5 Top Tips When Holding a Crisis Press Conference
Here Andrew Ogden, Managing Director at Broadcast Media Services, offers five top tips on how you how to stage a successful press conference, especially when a crisis hits.
Okay, something has gone wrong. Very wrong. And you’ve been in crisis management mode trying to get on top of it, to save or protect business, brand, and reputation.
If you are a well-known organisation nationally, or regionally, it’s likely that the media will be all over you.
Sometimes your media or PR team will be able to handle it all, but at some point, the CEO or the Managing Director and the top table team are probably going to have to answer some questions.
Now this can, of course, be done in a series of one on one interviews, shared out among your senior media relations team and the senior management team.

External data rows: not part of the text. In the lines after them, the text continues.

-- ==== Sys2Proof/Laws/Kept.lean ====
section
/-! SUPPORT. The operations that write memory: each leaves the command queue and the numbers of the ticks alone and
keeps memory in its canonical form; and what the two ticks do to all of these. -/

namespace Sys2Proof.Machine

/-- The queue of commands and the numbers of the two ticks. -/
def State.lead (s : State) : List Instr × Nat × Nat := (s.pending, s.tick, s.xtick)

theorem lead_mk (a1 a2 tick xtick a5 a6 a7 a8 a9 mem fill epoch b1 b2 b3 b4 b5 b6 b7 b8 b9 b10 b11 b12 b13 b14 b15 b16 b17 b18 b19 b20
    b21 p) : State.lead (State.mk a1 a2 tick xtick a5 a6 a7 a8 a9 mem fill epoch b1 b2 b3 b4 b5 b6 b7 b8 b9 b10 b11 b12 b13 b14 b15 b16
      b17 b18 b19 b20 b21 p) = (p, tick, xtick) := (rfl)

theorem lead_fold (s : State) : (s.pending, s.tick, s.xtick) = s.lead := (rfl)

theorem State.still_lead {s t : State} (h : t.still = s.still) : t.lead = s.lead := by
  have hp : t.pending = s.pending := congrArg (·.1) h
  have ht : t.tick = s.tick := congrArg (·.2.1) h
  have hx : t.xtick = s.xtick := congrArg (·.2.2.1) h
  unfold State.lead
  rw [hp, ht, hx]

theorem State.still_memWf {s t : State} (h : t.still = s.still) : t.memWf = s.memWf := by
  have hm : t.mem = s.mem := congrArg (·.2.2.2.1) h
  have hf : t.fill = s.fill := congrArg (·.2.2.2.2.1) h
  unfold State.memWf State.unlisted
  rw [hm, hf]

/-- An operation that leaves memory alone leaves every byte as it reads. -/
theorem State.still_byte {s t : State} (h : t.still = s.still) (a : Nat) : t.byte a = s.byte a := by
  have hm : t.mem = s.mem := congrArg (·.2.2.2.1) h
  have hf : t.fill = s.fill := congrArg (·.2.2.2.2.1) h
  unfold State.byte State.unlisted
  rw [hm, hf]

/-- The canonical form as a function of the two fields it looks at. -/
def memOk (mem : SMap Byte) (fill : SMap Nat) : Bool := State.memWf { mem := mem, fill := fill }

theorem memWf_mk (a1 a2 a3 a4 a5 a6 a7 a8 a9 mem fill epoch b1 b2 b3 b4 b5 b6 b7 b8 b9 b10 b11 b12 b13 b14 b15 b16 b17 b18 b19 b20
    b21 p) : State.memWf (State.mk a1 a2 a3 a4 a5 a6 a7 a8 a9 mem fill epoch b1 b2 b3 b4 b5 b6 b7 b8 b9 b10 b11 b12 b13 b14 b15 b16
      b17 b18 b19 b20 b21 p) = memOk mem fill := (rfl)

theorem memOk_fold (s : State) : memOk s.mem s.fill = s.memWf := (rfl)

theorem foldl_memWf {β : Type} (f : State → β → State) (h : ∀ s x, s.memWf = true → (f s x).memWf = true) (l : List β) (s : State) (w : s.memWf = true) : (l.foldl f s).memWf = true := by
  induction l generalizing s with
  | nil => exact w
  | cons x l ih => exact ih _ (h s x w)

theorem foldl_memWf_fst {β γ : Type} (f : State × γ → β → State × γ) (h : ∀ a x, a.1.memWf = true → (f a x).1.memWf = true) (l : List β) (a : State × γ) (w : a.1.memWf = true) : (l.foldl f a).1.memWf = true := by
  induction l generalizing a with
  | nil => exact w
  | cons x l ih => exact ih _ (h a x w)

theorem foldl_lead {β : Type} (f : State → β → State) (h : ∀ s x, (f s x).lead = s.lead) (l : List β) (s : State) : (l.foldl f s).lead = s.lead := by
  induction l generalizing s with
  | nil => rfl
  | cons x l ih => exact (ih _).trans (h s x)

theorem foldl_lead_fst {β γ : Type} (f : State × γ → β → State × γ) (h : ∀ a x, (f a x).1.lead = a.1.lead) (l : List β) (a : State × γ) : (l.foldl f a).1.lead = a.1.lead := by
  induction l generalizing a with
  | nil => rfl
  | cons x l ih => exact (ih _).trans (h a x)

theorem State.each_lead (s : State) (l : List Nat) (f : State → Nat → State) (h_f : ∀ x0 x1,
    (f x0 x1).lead = x0.lead) : (s.each l f).lead = s.lead := by
  unfold State.each
  repeat' (first
    | with_reducible rfl
    | with_reducible assumption
    | intro _
    | simp only [h_f, lead_mk, lead_fold, apply_ite State.lead, ite_self]
    | refine (foldl_lead _ ?_ _ _).trans ?_)

theorem State.each_memWf (s : State) (l : List Nat) (f : State → Nat → State) (h_f : ∀ x0 x1,
    x0.memWf = true → (f x0 x1).memWf = true) (hw : s.memWf = true) : (s.each l f).memWf = true := by
  unfold State.each
  repeat' (first
    | with_reducible exact hw
    | simp only [h_f, hw]
    | refine foldl_memWf _ (fun s1 x1 hw => ?_) _ _ ?_)

theorem State.refill_lead (s : State) (unit f : Nat) : (s.refill unit f).lead = s.lead := by
  unfold State.refill
  simp only [lead_mk, lead_fold]

theorem State.refill_memWf (s : State) (unit f : Nat) (hw : s.memWf = true) : (s.refill unit f).memWf = true := by
  exact State.memWf_refill s unit f hw
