theorem execAckSend_still (p chan : Nat) (s : State) {t : State} (he : execAckSend p chan s = .next t) : t.still = s.still := by
  unfold execAckSend at he
  refine done_still he ?_
  simp only [State.sendAck_still, State.transmit_still, apply_ite State.still, ite_self]

theorem execNak_still (p chan seq : Nat) (s : State) {t : State} (he : execNak p chan seq s = .next t) : t.still = s.still := by
  unfold execNak at he
  exact done_still he (by simp only [State.onNak_still, State.transmit_still])

theorem execRetransmitTimeout_still (p chan seq : Nat) (s : State) {t : State} (he : execRetransmitTimeout p chan seq s = .next t) : t.still = s.still := by
  unfold execRetransmitTimeout at he
  exact done_still he (by simp only [State.resend_still, State.transmit_still])

theorem execWiden_still (p count width : Nat) (s : State) {t : State} (he : execWiden p count width s = .next t) : t.still = s.still := by
  unfold execWiden at he
  refine done_still he ?_
  simp only [State.transmit_still, State.vControl_still, apply_ite State.still, ite_self]

theorem execWidenack_still (p count : Nat) (s : State) {t : State} (he : execWidenack p count s = .next t) : t.still = s.still := by
  unfold execWidenack at he
  exact done_still he (by simp only [State.onWidenAck_still, State.transmit_still])

theorem execFail_still (chan etag reason : Nat) (s : State) {t : State} (he : execFail chan etag reason s = .next t) : t.still = s.still := by
  unfold execFail at he
  exact done_still he (by simp only [State.originFail_still, State.transmit_still])

theorem execRack_still (chan : Nat) (recseq : Word) (s : State) {t : State} (he : execRack chan recseq s = .next t) : t.still = s.still := by
  unfold execRack at he
  exact done_still he (by simp only [State.onRack_still, State.transmit_still])

theorem execSyncSend_still (s : State) {t : State} (he : execSyncSend s = .next t) : t.still = s.still := by
  unfold execSyncSend at he
  exact done_still he (by simp only [State.syncSend_still, State.transmit_still])

theorem execSync_still (p hops node : Nat) (origin corr : DWord) (s : State) {t : State} (he : execSync p hops node origin corr s = .next t) : t.still = s.still := by
  unfold execSync at he
  exact done_still he (by simp only [State.onSync_still, State.transmit_still])

theorem execDreqSend_still (s : State) {t : State} (he : execDreqSend s = .next t) : t.still = s.still := by
  unfold execDreqSend at he
  exact done_still he (by simp only [State.dreqSend_still, State.transmit_still])

theorem execDreq_still (p : Nat) (s : State) {t : State} (he : execDreq p s = .next t) : t.still = s.still := by
  unfold execDreq at he
  exact done_still he (by simp only [State.onDreq_still, State.transmit_still])

theorem execDrsp_still (p : Nat) (t2 t3 : DWord) (s : State) {t : State} (he : execDrsp p t2 t3 s = .next t) : t.still = s.still := by
  unfold execDrsp at he
  exact done_still he (by simp only [State.onDrsp_still])

theorem execHoldover_still (s : State) {t : State} (he : execHoldover s = .next t) : t.still = s.still := by
  unfold execHoldover at he
  exact done_still he (by simp only [State.holdover_still])

theorem execAngleExport_still (k : Nat) (s : State) {t : State} (he : execAngleExport k s = .next t) : t.still = s.still := by
  unfold execAngleExport at he
  exact done_still he (by simp only [State.angleExport_still, State.transmit_still])

theorem execAngleFrame_still (k src : Nat) (value : DWord) (vel : Word) (time : DWord) (st : Nat) (s : State) {t : State} (he : execAngleFrame k src value vel time st s = .next t) : t.still = s.still := by
  unfold execAngleFrame at he
  exact done_still he (by simp only [State.onAngle_still])
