-- ==== Sys2Proof/Laws/State.lean ====
section
/-! SUPPORT. What the plain updates of the state leave alone: one lemma for each field of the state and each update, so that no
proof unfolds a record update. -/

namespace Sys2Proof.Machine

/-! ### Register writes -/

@[simp] theorem State.wr_freeCtr (s : State) (a : Nat) (v : Word) : (State.wr s a v).freeCtr = s.freeCtr := (rfl)
@[simp] theorem State.wr_tick (s : State) (a : Nat) (v : Word) : (State.wr s a v).tick = s.tick := (rfl)
@[simp] theorem State.wr_xtick (s : State) (a : Nat) (v : Word) : (State.wr s a v).xtick = s.xtick := (rfl)
@[simp] theorem State.wr_rtc (s : State) (a : Nat) (v : Word) : (State.wr s a v).rtc = s.rtc := (rfl)
@[simp] theorem State.wr_resp (s : State) (a : Nat) (v : Word) : (State.wr s a v).resp = s.resp := (rfl)
@[simp] theorem State.wr_msixSeen (s : State) (a : Nat) (v : Word) : (State.wr s a v).msixSeen = s.msixSeen := (rfl)
@[simp] theorem State.wr_msixSent (s : State) (a : Nat) (v : Word) : (State.wr s a v).msixSent = s.msixSent := (rfl)
@[simp] theorem State.wr_faultLog (s : State) (a : Nat) (v : Word) : (State.wr s a v).faultLog = s.faultLog := (rfl)
@[simp] theorem State.wr_mem (s : State) (a : Nat) (v : Word) : (State.wr s a v).mem = s.mem := (rfl)
@[simp] theorem State.wr_fill (s : State) (a : Nat) (v : Word) : (State.wr s a v).fill = s.fill := (rfl)
@[simp] theorem State.wr_epoch (s : State) (a : Nat) (v : Word) : (State.wr s a v).epoch = s.epoch := (rfl)
@[simp] theorem State.wr_haltN (s : State) (a : Nat) (v : Word) : (State.wr s a v).haltN = s.haltN := (rfl)
@[simp] theorem State.wr_ang (s : State) (a : Nat) (v : Word) : (State.wr s a v).ang = s.ang := (rfl)
@[simp] theorem State.wr_evt (s : State) (a : Nat) (v : Word) : (State.wr s a v).evt = s.evt := (rfl)
@[simp] theorem State.wr_fab (s : State) (a : Nat) (v : Word) : (State.wr s a v).fab = s.fab := (rfl)
@[simp] theorem State.wr_lgr (s : State) (a : Nat) (v : Word) : (State.wr s a v).lgr = s.lgr := (rfl)
@[simp] theorem State.wr_mt (s : State) (a : Nat) (v : Word) : (State.wr s a v).mt = s.mt := (rfl)
@[simp] theorem State.wr_hbm (s : State) (a : Nat) (v : Word) : (State.wr s a v).hbm = s.hbm := (rfl)
@[simp] theorem State.wr_noc (s : State) (a : Nat) (v : Word) : (State.wr s a v).noc = s.noc := (rfl)
@[simp] theorem State.wr_lanes (s : State) (a : Nat) (v : Word) : (State.wr s a v).lanes = s.lanes := (rfl)
@[simp] theorem State.wr_vsm (s : State) (a : Nat) (v : Word) : (State.wr s a v).vsm = s.vsm := (rfl)
@[simp] theorem State.wr_sec (s : State) (a : Nat) (v : Word) : (State.wr s a v).sec = s.sec := (rfl)
@[simp] theorem State.wr_cfg (s : State) (a : Nat) (v : Word) : (State.wr s a v).cfg = s.cfg := (rfl)
@[simp] theorem State.wr_twin (s : State) (a : Nat) (v : Word) : (State.wr s a v).twin = s.twin := (rfl)
@[simp] theorem State.wr_xbar (s : State) (a : Nat) (v : Word) : (State.wr s a v).xbar = s.xbar := (rfl)
@[simp] theorem State.wr_per (s : State) (a : Nat) (v : Word) : (State.wr s a v).per = s.per := (rfl)
@[simp] theorem State.wr_jtag (s : State) (a : Nat) (v : Word) : (State.wr s a v).jtag = s.jtag := (rfl)
@[simp] theorem State.wr_rst (s : State) (a : Nat) (v : Word) : (State.wr s a v).rst = s.rst := (rfl)
@[simp] theorem State.wr_pwr (s : State) (a : Nat) (v : Word) : (State.wr s a v).pwr = s.pwr := (rfl)
@[simp] theorem State.wr_start (s : State) (a : Nat) (v : Word) : (State.wr s a v).start = s.start := (rfl)
@[simp] theorem State.wr_age (s : State) (a : Nat) (v : Word) : (State.wr s a v).age = s.age := (rfl)
@[simp] theorem State.wr_usb (s : State) (a : Nat) (v : Word) : (State.wr s a v).usb = s.usb := (rfl)
@[simp] theorem State.wr_pending (s : State) (a : Nat) (v : Word) : (State.wr s a v).pending = s.pending := (rfl)
@[simp] theorem State.wr_byte (s : State) (a : Nat) (v : Word) (addr : Nat) : (State.wr s a v).byte addr = s.byte addr := (rfl)

@[simp] theorem State.put_freeCtr (s : State) (f : Field) (x : Nat) : (State.put s f x).freeCtr = s.freeCtr := (rfl)
@[simp] theorem State.put_tick (s : State) (f : Field) (x : Nat) : (State.put s f x).tick = s.tick := (rfl)
@[simp] theorem State.put_xtick (s : State) (f : Field) (x : Nat) : (State.put s f x).xtick = s.xtick := (rfl)
@[simp] theorem State.put_rtc (s : State) (f : Field) (x : Nat) : (State.put s f x).rtc = s.rtc := (rfl)
@[simp] theorem State.put_resp (s : State) (f : Field) (x : Nat) : (State.put s f x).resp = s.resp := (rfl)
@[simp] theorem State.put_msixSeen (s : State) (f : Field) (x : Nat) : (State.put s f x).msixSeen = s.msixSeen := (rfl)
@[simp] theorem State.put_msixSent (s : State) (f : Field) (x : Nat) : (State.put s f x).msixSent = s.msixSent := (rfl)
@[simp] theorem State.put_faultLog (s : State) (f : Field) (x : Nat) : (State.put s f x).faultLog = s.faultLog := (rfl)
@[simp] theorem State.put_mem (s : State) (f : Field) (x : Nat) : (State.put s f x).mem = s.mem := (rfl)
@[simp] theorem State.put_fill (s : State) (f : Field) (x : Nat) : (State.put s f x).fill = s.fill := (rfl)
@[simp] theorem State.put_epoch (s : State) (f : Field) (x : Nat) : (State.put s f x).epoch = s.epoch := (rfl)
@[simp] theorem State.put_haltN (s : State) (f : Field) (x : Nat) : (State.put s f x).haltN = s.haltN := (rfl)
@[simp] theorem State.put_ang (s : State) (f : Field) (x : Nat) : (State.put s f x).ang = s.ang := (rfl)
@[simp] theorem State.put_evt (s : State) (f : Field) (x : Nat) : (State.put s f x).evt = s.evt := (rfl)
@[simp] theorem State.put_fab (s : State) (f : Field) (x : Nat) : (State.put s f x).fab = s.fab := (rfl)
@[simp] theorem State.put_lgr (s : State) (f : Field) (x : Nat) : (State.put s f x).lgr = s.lgr := (rfl)
@[simp] theorem State.put_mt (s : State) (f : Field) (x : Nat) : (State.put s f x).mt = s.mt := (rfl)
@[simp] theorem State.put_hbm (s : State) (f : Field) (x : Nat) : (State.put s f x).hbm = s.hbm := (rfl)
@[simp] theorem State.put_noc (s : State) (f : Field) (x : Nat) : (State.put s f x).noc = s.noc := (rfl)
@[simp] theorem State.put_lanes (s : State) (f : Field) (x : Nat) : (State.put s f x).lanes = s.lanes := (rfl)
@[simp] theorem State.put_vsm (s : State) (f : Field) (x : Nat) : (State.put s f x).vsm = s.vsm := (rfl)
@[simp] theorem State.put_sec (s : State) (f : Field) (x : Nat) : (State.put s f x).sec = s.sec := (rfl)
@[simp] theorem State.put_cfg (s : State) (f : Field) (x : Nat) : (State.put s f x).cfg = s.cfg := (rfl)
@[simp] theorem State.put_twin (s : State) (f : Field) (x : Nat) : (State.put s f x).twin = s.twin := (rfl)
@[simp] theorem State.put_xbar (s : State) (f : Field) (x : Nat) : (State.put s f x).xbar = s.xbar := (rfl)
@[simp] theorem State.put_per (s : State) (f : Field) (x : Nat) : (State.put s f x).per = s.per := (rfl)
@[simp] theorem State.put_jtag (s : State) (f : Field) (x : Nat) : (State.put s f x).jtag = s.jtag := (rfl)
@[simp] theorem State.put_rst (s : State) (f : Field) (x : Nat) : (State.put s f x).rst = s.rst := (rfl)
@[simp] theorem State.put_pwr (s : State) (f : Field) (x : Nat) : (State.put s f x).pwr = s.pwr := (rfl)
@[simp] theorem State.put_start (s : State) (f : Field) (x : Nat) : (State.put s f x).start = s.start := (rfl)
@[simp] theorem State.put_age (s : State) (f : Field) (x : Nat) : (State.put s f x).age = s.age := (rfl)
@[simp] theorem State.put_usb (s : State) (f : Field) (x : Nat) : (State.put s f x).usb = s.usb := (rfl)
@[simp] theorem State.put_pending (s : State) (f : Field) (x : Nat) : (State.put s f x).pending = s.pending := (rfl)
@[simp] theorem State.put_byte (s : State) (f : Field) (x : Nat) (addr : Nat) : (State.put s f x).byte addr = s.byte addr := (rfl)
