/-! ### LOAD (R211, R219, R220) -/

/-- The lowest-numbered free channel, if one is free. -/
def State.freeCh (s : State) : Option Nat := (List.range 4).find? fun n => !(s.loadCh n).busy

theorem State.freeCh_eq_none (h : ∀ n, n < 4 → (s.loadCh n).busy = true) : s.freeCh = none :=
  List.find?_eq_none.2 fun n hn => by simp [h n (List.mem_range.1 hn)]

theorem State.freeCh_eq_some {n : Nat} (hn : n < 4) (hfree : (s.loadCh n).busy = false)
    (hbelow : ∀ k, k < n → (s.loadCh k).busy = true) : s.freeCh = some n :=
  List.find?_range_eq_some.2 ⟨by simp [hfree], List.mem_range.2 hn, fun k hk => by simp [hbelow k hk]⟩

/-- The load that a LOAD request describes: its source with the base that belongs to it, and its slot map. -/
def State.loadAsked (s : State) (m : Nat) : LoadCh :=
  { mbx := some m, src := s.mbxArg m 0, base := if s.mbxArg m 0 = 0 then s.mbxAddr m 1 else s.mbxArg m 1
    map := if s.mbxArg m 3 = 0 then 0xFAC688 else s.mbxArg m 3 % 2 ^ 24 }

variable (hruns : s.mbxRuns m 0x20 = true)
include hruns

theorem State.loadRequest_badSource (h : 2 < s.mbxArg m 0) : s.loadRequest m = s.answerMbx m 0x41 0 0 := by
  simp only [State.loadRequest, hruns, h, Bool.not_true, Bool.false_eq_true, if_false, if_true]
  rfl

variable (hsrc : s.mbxArg m 0 ≤ 2)
include hsrc

theorem State.loadRequest_noChannel (h : s.freeCh = none) : s.loadRequest m = s.answerMbx m 0x40 0 0 := by
  simp only [State.freeCh] at h
  simp only [State.loadRequest, hruns, Nat.not_lt.2 hsrc, h, Bool.not_true, Bool.false_eq_true, if_false]

variable {n : Nat} (hch : s.freeCh = some n)
include hch

theorem State.loadRequest_portBusy (hport : s.mbxArg m 0 ≠ 0) (h : s.portBusy (s.mbxArg m 0 - 1) = true) :
    s.loadRequest m = s.answerMbx m 0x43 0 0 := by
  simp only [State.freeCh] at hch
  simp only [State.loadRequest, hruns, Nat.not_lt.2 hsrc, hch, h, hport, ne_eq, not_false_eq_true, decide_true, Bool.and_self,
    Bool.not_true, Bool.false_eq_true, if_false, if_true]

theorem State.loadRequest_taken (h : s.SourceReady (s.mbxArg m 0)) : s.loadRequest m = s.loadTake n (s.loadAsked m) := by
  simp only [State.freeCh] at hch
  simp only [State.loadRequest, hruns, Nat.not_lt.2 hsrc, hch, h.free, h.usable, Bool.not_true, Bool.false_eq_true, if_false]
  rfl

end LoadRequest

/-! ### CANCEL and INVALIDATE (R219, R221) -/

section CancelInvalidate

variable {s : State} {m : Nat}

theorem State.cancelRequest_channel (hruns : s.mbxRuns m 0x21 = true) (hn : s.mbxArg m 0 < 4) : s.cancelRequest m =
    (if (s.loadCh (s.mbxArg m 0)).busy then s.loadAbort (s.mbxArg m 0) 0x18 else s).answerMbx m 0 0 0 := by
  simp only [State.cancelRequest, hruns, Nat.not_le.2 hn, Bool.not_true, Bool.false_eq_true, if_false]
  rfl

variable (hruns : s.mbxRuns m 0x22 = true) (hg : s.mbxArg m 0 < 512)
include hruns hg
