-- ==== Sys2Proof/Certificates/Slice0/Obligations.lean ====
section
/-! DEFINITION. The statements about the T02 raster engine that the provers settle. Each is about every state that meets
its hypotheses; the docstring names the rule it formalises. -/

open Sys2Proof Sys2Proof.Machine

/-! ### Encoding -/

/-- R110 to R117: a word decodes to a command exactly when the command is well formed and is encoded by that word, so no
bit of a command word is dropped and no two words are one command. -/
def Obligations.DecodeIsTheInverseOfEncode : Prop :=
  ∀ (w : Word) (i : Instr), decodeWord w = .ok i ↔ (i.WellFormed = true ∧ encode i = w)

/-- The opcode table (R111): no word is in two rows; a word that decodes is in its command's row; and a word in a row decodes
to that row's command, but for JUSTIFY with SEL = 3, which is refused by name (R117). -/
def Obligations.DecoderAgreesWithTheOpcodeTable : Prop :=
  (∀ (j k : Nat) (r r' : OpRow) (w : Word), opcodeTable[j]? = some r → opcodeTable[k]? = some r' →
    w &&& r.mask = r.pattern → w &&& r'.mask = r'.pattern → j = k) ∧
  (∀ (w : Word) (i : Instr), decodeWord w = .ok i →
    ∃ r, opcodeTable[i.row]? = some r ∧ w &&& r.mask = r.pattern) ∧
  (∀ (k : Nat) (r : OpRow) (w : Word), opcodeTable[k]? = some r → w &&& r.mask = r.pattern →
    (k = 1 ∧ selField w = 3#2 ∧ decodeWord w = .error .badJustify) ∨ ∃ i, decodeWord w = .ok i ∧ i.row = k)

/-- A few of the words of R127 and of the vectors L2-D, read as the spec says. -/
def Obligations.SpecWordsDecodeAsTheSpecSays : Prop :=
  decodeWord 0x00000001#32 = .ok .init ∧
  decodeWord 0x00000102#32 = .ok (.justify 1#2) ∧
  decodeWord 0x00000003#32 = .ok .feed ∧
  decodeWord 0x00000304#32 = .ok (.rhdr 3#2) ∧
  decodeWord 0x00000005#32 = .ok .xform ∧
  decodeWord 0x00000006#32 = .ok .gen ∧
  decodeWord 0x00000007#32 = .ok .clear ∧
  decodeWord 0x00000702#32 = .error .reservedBits ∧
  decodeWord 0x00000302#32 = .error .badJustify ∧
  decodeWord 0x000000FF#32 = .error .illegalOpcode

/-- R114: a running command word whose OP is 0x00 or 0x08 to 0xFF completes with CommandError (4), detail ILLEGAL_OPCODE (5);
and no OP of 0x01 to 0x07 does, so those are all the legal ones. -/
def Obligations.IllegalOpcodesFailByName : Prop :=
  ∀ (s : State) (sn : Snapshot), s.phase = .busy sn →
    ((sn.cmd.toNat % 256 = 0 ∨ 8 ≤ sn.cmd.toNat % 256) →
      engineTurn s = .next { s with
        regs := { s.regs with err := true, errInfo := { code := 4#8, detail := 5#8, op := BitVec.ofNat 8 sn.cmd.toNat } }
        phase := .idle, raced := [] }) ∧
    (1 ≤ sn.cmd.toNat % 256 → sn.cmd.toNat % 256 ≤ 7 →
      decodeWord sn.cmd ≠ .error .illegalOpcode)

/-- R115: a legal OP with RSV not 0, or with SEL not 0 for an opcode other than JUSTIFY (2) and RHDR (4), completes with
CommandError (4), detail RESERVED_BITS (6). -/
def Obligations.ReservedBitsFailByName : Prop :=
  ∀ (s : State) (sn : Snapshot), s.phase = .busy sn →
    1 ≤ sn.cmd.toNat % 256 → sn.cmd.toNat % 256 ≤ 7 →
    (sn.cmd.toNat / 1024 ≠ 0 ∨
      (sn.cmd.toNat % 256 ≠ 2 ∧ sn.cmd.toNat % 256 ≠ 4 ∧ sn.cmd.toNat / 256 % 4 ≠ 0)) →
    engineTurn s = .next { s with
      regs := { s.regs with err := true, errInfo := { code := 4#8, detail := 6#8, op := BitVec.ofNat 8 sn.cmd.toNat } }
      phase := .idle, raced := [] }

But sometimes, just sometimes, especially if you are still in the eye of the storm, it might be time to organise an old-fashioned Press Conference, where a whole swathe of journalists can at least get a little bit for the next broadcast bulletin, an update on the news website, a line for the next edition.
All in one go. The advantage is exactly that. Everyone gets at least something for their next report in one event leaving your team free to get on with managing the crisis.
Location, Location, Location
You need to find exactly the right place to hold a press conference. First of all, how many are coming? Where are they from? The BBC often sends multiple crews and reporters. Restrict them if you need to. If you can, issue proper invitations and so you can control the numbers and the room. You do not want an overcrowded media scrum. As far as an audience is concerned a badly managed scrum simply reflects an organisation out of control.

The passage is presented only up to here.